*TASK*. Reproduce exactly, and only, the lines below from the one containing "(s.atnTransition b).events = s.events" through the one containing "obtain ⟨d, -, rfl⟩".
┏━━
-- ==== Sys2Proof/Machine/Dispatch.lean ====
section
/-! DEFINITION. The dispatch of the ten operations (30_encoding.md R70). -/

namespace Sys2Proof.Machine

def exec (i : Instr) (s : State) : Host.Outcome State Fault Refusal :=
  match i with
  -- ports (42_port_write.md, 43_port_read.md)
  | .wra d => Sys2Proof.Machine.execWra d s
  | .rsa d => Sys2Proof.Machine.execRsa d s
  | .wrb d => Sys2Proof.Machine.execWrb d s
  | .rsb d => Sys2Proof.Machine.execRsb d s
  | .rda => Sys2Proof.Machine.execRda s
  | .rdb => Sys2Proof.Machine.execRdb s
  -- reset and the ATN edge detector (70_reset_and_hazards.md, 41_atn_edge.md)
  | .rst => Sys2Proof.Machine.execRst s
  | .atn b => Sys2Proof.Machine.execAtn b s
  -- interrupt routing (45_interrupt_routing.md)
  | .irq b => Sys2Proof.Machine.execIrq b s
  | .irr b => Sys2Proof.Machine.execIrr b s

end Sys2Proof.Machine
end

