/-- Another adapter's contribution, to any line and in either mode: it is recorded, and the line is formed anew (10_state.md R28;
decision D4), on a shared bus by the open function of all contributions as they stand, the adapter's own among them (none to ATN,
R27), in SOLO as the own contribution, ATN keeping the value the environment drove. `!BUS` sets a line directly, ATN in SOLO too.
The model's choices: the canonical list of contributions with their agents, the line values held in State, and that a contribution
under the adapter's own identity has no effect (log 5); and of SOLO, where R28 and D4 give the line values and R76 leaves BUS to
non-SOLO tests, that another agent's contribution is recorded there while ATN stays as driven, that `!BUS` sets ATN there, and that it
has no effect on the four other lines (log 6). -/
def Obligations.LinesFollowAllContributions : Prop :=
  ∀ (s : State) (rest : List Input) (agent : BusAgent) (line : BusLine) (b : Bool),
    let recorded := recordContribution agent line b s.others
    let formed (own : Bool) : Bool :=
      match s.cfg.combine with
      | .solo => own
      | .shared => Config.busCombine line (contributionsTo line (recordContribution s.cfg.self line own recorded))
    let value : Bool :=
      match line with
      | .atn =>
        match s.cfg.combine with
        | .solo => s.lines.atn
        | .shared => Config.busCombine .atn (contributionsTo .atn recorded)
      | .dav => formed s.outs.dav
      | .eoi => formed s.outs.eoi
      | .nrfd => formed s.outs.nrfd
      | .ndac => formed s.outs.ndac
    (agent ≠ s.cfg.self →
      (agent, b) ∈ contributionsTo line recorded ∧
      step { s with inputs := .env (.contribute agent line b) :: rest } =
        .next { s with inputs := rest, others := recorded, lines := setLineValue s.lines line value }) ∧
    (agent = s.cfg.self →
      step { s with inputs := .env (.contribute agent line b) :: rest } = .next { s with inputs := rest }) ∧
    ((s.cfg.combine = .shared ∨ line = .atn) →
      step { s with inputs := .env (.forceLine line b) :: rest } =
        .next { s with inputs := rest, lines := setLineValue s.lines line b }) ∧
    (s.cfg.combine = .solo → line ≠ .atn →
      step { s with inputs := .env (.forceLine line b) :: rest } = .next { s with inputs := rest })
┗━━
┏━━
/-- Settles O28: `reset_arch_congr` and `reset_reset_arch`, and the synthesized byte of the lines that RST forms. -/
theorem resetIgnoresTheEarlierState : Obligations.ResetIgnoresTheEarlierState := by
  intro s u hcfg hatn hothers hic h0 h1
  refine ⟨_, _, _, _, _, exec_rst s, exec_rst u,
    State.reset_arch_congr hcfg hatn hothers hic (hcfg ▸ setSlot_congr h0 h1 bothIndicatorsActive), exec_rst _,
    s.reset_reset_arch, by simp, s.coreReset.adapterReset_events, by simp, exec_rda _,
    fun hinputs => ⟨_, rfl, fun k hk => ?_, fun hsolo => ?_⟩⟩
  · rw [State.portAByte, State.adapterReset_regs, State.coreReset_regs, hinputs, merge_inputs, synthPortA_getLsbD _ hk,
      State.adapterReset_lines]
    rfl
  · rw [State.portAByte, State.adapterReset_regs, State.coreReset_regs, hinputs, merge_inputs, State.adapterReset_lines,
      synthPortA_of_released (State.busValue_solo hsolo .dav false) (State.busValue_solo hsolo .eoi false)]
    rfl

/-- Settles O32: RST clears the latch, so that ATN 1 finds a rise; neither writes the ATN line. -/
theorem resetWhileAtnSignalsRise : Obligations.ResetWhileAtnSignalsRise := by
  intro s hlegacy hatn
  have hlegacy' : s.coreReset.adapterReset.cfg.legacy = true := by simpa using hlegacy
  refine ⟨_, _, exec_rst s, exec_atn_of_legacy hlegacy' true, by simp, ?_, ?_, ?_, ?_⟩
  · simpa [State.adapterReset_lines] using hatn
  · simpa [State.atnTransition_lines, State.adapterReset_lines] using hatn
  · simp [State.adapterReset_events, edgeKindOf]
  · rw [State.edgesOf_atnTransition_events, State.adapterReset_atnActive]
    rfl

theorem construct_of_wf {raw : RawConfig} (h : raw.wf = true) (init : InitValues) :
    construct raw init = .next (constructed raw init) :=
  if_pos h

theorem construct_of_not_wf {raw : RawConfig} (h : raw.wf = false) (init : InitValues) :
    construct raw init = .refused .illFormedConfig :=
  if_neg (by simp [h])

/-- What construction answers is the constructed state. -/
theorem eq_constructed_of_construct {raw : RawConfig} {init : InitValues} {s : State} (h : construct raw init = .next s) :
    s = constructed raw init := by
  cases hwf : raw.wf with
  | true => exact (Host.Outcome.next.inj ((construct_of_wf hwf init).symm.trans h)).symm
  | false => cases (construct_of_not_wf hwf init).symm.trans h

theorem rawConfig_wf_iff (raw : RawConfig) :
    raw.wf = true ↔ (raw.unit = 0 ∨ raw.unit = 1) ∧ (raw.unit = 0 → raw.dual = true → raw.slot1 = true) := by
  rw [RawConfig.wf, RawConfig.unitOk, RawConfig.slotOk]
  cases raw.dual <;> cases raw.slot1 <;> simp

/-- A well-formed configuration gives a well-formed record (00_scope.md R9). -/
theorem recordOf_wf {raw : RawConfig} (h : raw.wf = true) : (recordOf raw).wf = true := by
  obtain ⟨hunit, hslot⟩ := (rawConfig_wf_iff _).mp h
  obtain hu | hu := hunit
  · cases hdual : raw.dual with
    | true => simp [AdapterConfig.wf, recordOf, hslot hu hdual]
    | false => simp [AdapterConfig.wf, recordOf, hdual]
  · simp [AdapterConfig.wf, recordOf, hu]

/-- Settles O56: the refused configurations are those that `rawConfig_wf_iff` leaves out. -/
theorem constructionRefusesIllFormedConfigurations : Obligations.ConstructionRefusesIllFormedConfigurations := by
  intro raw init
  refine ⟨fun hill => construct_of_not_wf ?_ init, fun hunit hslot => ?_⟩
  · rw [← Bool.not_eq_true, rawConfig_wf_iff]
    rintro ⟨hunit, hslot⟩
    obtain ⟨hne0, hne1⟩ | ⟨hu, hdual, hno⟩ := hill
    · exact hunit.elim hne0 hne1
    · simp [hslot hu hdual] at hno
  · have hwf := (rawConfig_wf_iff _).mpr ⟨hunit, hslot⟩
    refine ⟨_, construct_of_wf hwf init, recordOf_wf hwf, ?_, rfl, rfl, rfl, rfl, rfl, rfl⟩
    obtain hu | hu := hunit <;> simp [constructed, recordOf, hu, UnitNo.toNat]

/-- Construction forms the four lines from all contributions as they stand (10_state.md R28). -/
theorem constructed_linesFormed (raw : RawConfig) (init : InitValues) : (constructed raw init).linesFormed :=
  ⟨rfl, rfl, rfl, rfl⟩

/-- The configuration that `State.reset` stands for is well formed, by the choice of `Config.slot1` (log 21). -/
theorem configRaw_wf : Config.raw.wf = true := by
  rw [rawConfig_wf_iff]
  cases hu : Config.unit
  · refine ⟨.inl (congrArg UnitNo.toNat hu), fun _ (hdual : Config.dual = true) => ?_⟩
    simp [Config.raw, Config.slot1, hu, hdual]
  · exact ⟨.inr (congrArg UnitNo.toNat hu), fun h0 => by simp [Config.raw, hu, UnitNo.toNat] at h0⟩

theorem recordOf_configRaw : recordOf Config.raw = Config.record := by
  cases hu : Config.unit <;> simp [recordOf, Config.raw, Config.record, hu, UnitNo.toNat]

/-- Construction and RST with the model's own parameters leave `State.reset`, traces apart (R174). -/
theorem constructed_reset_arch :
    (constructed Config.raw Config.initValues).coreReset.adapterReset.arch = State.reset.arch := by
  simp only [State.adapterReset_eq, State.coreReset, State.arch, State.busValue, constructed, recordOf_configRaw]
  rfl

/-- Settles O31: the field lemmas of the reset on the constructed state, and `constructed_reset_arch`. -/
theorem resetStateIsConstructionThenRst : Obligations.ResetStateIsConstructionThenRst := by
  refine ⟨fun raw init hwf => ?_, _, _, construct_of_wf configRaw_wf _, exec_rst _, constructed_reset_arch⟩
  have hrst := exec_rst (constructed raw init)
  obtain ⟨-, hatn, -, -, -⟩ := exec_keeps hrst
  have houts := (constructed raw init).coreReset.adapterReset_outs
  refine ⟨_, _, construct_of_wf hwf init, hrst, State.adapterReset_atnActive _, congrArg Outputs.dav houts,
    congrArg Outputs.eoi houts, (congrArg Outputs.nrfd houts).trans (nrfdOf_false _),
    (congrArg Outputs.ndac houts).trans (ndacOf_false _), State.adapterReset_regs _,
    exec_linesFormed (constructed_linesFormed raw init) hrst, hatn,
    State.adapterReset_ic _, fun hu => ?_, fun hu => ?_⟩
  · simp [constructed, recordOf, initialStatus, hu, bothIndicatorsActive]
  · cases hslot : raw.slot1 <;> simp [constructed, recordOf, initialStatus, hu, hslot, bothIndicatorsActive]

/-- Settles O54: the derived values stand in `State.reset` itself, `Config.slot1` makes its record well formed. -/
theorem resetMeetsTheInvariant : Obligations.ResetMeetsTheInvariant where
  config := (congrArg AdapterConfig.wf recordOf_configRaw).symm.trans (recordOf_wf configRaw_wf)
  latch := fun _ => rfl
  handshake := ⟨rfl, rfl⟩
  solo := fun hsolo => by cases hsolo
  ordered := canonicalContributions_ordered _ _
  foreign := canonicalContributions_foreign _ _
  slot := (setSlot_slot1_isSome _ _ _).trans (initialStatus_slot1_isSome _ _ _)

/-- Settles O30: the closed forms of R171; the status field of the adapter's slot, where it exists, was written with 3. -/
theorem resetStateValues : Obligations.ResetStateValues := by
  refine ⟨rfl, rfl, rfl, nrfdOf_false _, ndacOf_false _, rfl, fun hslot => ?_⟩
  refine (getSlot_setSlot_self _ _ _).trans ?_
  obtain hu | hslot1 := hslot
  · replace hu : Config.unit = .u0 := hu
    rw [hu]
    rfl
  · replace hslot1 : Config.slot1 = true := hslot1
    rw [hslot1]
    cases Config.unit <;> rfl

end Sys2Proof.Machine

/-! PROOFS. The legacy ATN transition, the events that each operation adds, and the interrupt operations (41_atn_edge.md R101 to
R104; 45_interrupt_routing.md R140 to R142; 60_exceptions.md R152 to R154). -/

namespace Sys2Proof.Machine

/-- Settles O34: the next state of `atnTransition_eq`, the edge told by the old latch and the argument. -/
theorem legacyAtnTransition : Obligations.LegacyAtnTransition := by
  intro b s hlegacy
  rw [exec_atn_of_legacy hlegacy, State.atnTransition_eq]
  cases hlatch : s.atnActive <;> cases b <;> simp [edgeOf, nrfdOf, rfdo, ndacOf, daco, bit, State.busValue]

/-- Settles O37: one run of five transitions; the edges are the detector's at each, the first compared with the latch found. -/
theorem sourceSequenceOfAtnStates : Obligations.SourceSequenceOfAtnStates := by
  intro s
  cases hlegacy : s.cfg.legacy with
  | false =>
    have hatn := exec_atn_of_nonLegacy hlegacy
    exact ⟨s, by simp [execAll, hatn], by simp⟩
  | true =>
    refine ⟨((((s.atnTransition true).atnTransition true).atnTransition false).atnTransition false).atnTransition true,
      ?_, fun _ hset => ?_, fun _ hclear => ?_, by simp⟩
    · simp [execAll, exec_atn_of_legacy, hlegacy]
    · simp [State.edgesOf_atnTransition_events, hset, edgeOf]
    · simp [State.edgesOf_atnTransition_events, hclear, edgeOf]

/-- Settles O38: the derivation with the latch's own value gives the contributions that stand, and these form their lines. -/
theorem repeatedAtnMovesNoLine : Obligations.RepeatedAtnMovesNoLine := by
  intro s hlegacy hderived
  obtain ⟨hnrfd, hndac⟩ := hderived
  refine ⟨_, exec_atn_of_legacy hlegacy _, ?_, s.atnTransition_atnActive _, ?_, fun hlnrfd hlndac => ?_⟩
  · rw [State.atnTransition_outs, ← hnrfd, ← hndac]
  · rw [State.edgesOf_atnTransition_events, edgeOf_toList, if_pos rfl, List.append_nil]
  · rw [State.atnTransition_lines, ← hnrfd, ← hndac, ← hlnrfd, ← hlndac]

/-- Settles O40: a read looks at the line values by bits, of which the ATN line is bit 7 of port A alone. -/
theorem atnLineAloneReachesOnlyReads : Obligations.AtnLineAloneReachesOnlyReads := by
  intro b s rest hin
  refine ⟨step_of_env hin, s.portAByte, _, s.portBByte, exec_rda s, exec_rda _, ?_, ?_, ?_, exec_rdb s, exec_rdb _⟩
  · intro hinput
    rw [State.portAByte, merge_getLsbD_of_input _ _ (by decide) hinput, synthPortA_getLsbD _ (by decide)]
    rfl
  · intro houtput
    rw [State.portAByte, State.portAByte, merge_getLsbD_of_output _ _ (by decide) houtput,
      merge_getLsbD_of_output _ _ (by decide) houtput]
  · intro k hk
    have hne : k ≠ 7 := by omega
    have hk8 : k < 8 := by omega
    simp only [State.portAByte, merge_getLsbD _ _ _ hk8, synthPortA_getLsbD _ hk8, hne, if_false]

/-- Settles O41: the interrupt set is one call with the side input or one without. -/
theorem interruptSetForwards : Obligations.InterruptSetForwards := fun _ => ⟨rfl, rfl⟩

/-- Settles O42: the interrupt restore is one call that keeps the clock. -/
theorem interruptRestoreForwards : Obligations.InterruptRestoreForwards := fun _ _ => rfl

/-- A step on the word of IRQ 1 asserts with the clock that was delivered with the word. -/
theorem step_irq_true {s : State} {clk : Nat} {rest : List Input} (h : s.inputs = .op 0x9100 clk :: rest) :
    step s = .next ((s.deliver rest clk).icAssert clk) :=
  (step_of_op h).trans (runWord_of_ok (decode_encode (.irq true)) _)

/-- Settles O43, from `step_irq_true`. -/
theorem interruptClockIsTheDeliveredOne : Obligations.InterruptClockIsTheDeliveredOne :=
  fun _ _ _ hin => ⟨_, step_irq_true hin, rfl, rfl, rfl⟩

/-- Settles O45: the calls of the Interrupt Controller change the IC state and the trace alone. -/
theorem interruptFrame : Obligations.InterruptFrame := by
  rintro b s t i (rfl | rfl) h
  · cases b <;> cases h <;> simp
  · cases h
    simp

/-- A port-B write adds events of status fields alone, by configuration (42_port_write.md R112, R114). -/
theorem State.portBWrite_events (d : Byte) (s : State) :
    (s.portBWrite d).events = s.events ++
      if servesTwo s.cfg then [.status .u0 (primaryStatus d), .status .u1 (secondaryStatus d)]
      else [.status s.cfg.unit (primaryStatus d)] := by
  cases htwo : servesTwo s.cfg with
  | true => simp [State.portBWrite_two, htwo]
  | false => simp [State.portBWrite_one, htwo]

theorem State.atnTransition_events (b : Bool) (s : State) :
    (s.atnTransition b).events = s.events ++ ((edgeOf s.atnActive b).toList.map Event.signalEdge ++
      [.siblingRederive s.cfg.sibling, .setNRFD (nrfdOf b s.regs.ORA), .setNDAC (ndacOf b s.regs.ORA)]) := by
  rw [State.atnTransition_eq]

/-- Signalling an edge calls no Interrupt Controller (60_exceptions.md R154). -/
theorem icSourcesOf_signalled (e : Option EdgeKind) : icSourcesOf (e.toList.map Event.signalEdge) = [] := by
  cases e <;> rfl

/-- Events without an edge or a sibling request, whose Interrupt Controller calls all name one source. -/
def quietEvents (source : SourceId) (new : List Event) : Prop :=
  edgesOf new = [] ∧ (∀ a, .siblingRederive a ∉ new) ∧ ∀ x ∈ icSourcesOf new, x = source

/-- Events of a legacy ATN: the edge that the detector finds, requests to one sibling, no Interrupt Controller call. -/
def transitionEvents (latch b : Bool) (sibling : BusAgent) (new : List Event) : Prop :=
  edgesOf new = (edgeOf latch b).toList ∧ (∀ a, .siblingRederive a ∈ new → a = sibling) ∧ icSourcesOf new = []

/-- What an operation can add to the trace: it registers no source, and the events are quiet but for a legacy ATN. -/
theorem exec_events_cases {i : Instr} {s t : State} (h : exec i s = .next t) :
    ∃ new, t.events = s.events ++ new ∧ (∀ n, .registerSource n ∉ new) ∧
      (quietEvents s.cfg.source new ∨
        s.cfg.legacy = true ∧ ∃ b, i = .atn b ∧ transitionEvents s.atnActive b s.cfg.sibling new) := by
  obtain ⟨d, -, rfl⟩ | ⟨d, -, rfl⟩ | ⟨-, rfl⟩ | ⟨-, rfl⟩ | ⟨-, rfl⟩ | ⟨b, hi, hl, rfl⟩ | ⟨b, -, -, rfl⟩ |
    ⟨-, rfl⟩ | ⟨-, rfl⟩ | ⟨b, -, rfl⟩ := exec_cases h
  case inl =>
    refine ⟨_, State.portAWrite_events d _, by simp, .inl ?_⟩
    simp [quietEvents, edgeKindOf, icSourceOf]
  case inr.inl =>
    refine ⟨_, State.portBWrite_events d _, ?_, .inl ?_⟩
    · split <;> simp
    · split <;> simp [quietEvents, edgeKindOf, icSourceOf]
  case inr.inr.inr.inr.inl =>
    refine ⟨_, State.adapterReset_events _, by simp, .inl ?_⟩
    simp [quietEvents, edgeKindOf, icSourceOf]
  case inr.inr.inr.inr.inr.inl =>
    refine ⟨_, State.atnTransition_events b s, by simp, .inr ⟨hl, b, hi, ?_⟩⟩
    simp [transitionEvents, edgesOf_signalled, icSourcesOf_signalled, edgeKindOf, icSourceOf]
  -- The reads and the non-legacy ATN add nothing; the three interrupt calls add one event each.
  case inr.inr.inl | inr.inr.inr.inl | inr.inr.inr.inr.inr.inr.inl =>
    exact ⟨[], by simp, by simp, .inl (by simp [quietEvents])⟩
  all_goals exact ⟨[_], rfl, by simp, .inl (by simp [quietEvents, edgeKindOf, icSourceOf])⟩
┗━━
┏━━
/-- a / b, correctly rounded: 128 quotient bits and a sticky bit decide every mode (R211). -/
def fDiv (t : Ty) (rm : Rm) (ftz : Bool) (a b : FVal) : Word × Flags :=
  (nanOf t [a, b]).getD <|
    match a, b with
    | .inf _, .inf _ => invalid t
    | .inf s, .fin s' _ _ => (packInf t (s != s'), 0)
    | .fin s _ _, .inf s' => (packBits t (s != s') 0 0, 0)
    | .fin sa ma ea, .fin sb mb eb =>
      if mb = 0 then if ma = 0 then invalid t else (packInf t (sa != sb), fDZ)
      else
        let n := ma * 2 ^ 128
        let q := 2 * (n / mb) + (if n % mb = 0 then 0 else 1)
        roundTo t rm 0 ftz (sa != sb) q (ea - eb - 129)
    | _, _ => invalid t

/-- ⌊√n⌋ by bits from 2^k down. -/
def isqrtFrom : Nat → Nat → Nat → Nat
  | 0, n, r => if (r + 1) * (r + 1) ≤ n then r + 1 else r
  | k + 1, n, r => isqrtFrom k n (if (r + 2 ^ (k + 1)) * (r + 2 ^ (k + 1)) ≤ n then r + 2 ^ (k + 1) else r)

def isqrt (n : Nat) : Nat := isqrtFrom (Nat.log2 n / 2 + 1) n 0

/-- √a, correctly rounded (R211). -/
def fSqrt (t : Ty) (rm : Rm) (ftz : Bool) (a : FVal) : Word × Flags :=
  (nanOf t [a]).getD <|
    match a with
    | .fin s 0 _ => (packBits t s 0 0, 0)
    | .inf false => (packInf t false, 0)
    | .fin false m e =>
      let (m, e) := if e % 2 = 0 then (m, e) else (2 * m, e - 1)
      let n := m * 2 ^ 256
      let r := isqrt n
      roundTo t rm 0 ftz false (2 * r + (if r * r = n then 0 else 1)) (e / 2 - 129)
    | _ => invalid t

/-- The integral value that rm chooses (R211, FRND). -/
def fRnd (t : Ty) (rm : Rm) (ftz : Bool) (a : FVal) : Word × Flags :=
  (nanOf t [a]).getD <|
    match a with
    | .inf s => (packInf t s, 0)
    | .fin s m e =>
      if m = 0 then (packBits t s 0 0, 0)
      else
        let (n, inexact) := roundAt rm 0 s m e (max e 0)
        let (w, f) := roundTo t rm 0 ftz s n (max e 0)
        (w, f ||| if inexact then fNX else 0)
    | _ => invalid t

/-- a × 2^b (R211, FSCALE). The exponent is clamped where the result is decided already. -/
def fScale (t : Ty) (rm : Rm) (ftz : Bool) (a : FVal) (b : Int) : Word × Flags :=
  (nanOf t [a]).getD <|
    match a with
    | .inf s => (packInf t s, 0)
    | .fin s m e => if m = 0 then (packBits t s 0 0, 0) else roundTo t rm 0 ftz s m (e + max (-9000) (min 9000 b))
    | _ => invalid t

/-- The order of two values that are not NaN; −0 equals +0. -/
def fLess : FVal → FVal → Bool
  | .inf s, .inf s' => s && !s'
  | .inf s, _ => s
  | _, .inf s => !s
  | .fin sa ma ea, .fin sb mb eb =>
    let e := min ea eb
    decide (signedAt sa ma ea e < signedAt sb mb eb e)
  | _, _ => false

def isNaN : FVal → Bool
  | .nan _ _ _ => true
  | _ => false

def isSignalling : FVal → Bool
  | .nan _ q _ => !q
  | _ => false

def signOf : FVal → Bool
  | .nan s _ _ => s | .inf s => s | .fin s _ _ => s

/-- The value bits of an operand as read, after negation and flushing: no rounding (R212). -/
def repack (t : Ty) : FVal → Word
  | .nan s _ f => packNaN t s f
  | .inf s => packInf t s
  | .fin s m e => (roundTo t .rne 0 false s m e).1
┗━━
*ANSWER AREA*.
    (s.atnTransition b).events = s.events ++ ((edgeOf s.atnActive b).toList.map Event.signalEdge ++
      [.siblingRederive s.cfg.sibling, .setNRFD (nrfdOf b s.regs.ORA), .setNDAC (ndacOf b s.regs.ORA)]) := by
  rw [State.atnTransition_eq]

/-- Signalling an edge calls no Interrupt Controller (60_exceptions.md R154). -/
theorem icSourcesOf_signalled (e : Option EdgeKind) : icSourcesOf (e.toList.map Event.signalEdge) = [] := by
  cases e <;> rfl

/-- Events without an edge or a sibling request, whose Interrupt Controller calls all name one source. -/
def quietEvents (source : SourceId) (new : List Event) : Prop :=
  edgesOf new = [] ∧ (∀ a, .siblingRederive a ∉ new) ∧ ∀ x ∈ icSourcesOf new, x = source

/-- Events of a legacy ATN: the edge that the detector finds, requests to one sibling, no Interrupt Controller call. -/
def transitionEvents (latch b : Bool) (sibling : BusAgent) (new : List Event) : Prop :=
  edgesOf new = (edgeOf latch b).toList ∧ (∀ a, .siblingRederive a ∈ new → a = sibling) ∧ icSourcesOf new = []

/-- What an operation can add to the trace: it registers no source, and the events are quiet but for a legacy ATN. -/
theorem exec_events_cases {i : Instr} {s t : State} (h : exec i s = .next t) :
    ∃ new, t.events = s.events ++ new ∧ (∀ n, .registerSource n ∉ new) ∧
      (quietEvents s.cfg.source new ∨
        s.cfg.legacy = true ∧ ∃ b, i = .atn b ∧ transitionEvents s.atnActive b s.cfg.sibling new) := by
  obtain ⟨d, -, rfl⟩ | ⟨d, -, rfl⟩ | ⟨-, rfl⟩ | ⟨-, rfl⟩ | ⟨-, rfl⟩ | ⟨b, hi, hl, rfl⟩ | ⟨b, -, -, rfl⟩ |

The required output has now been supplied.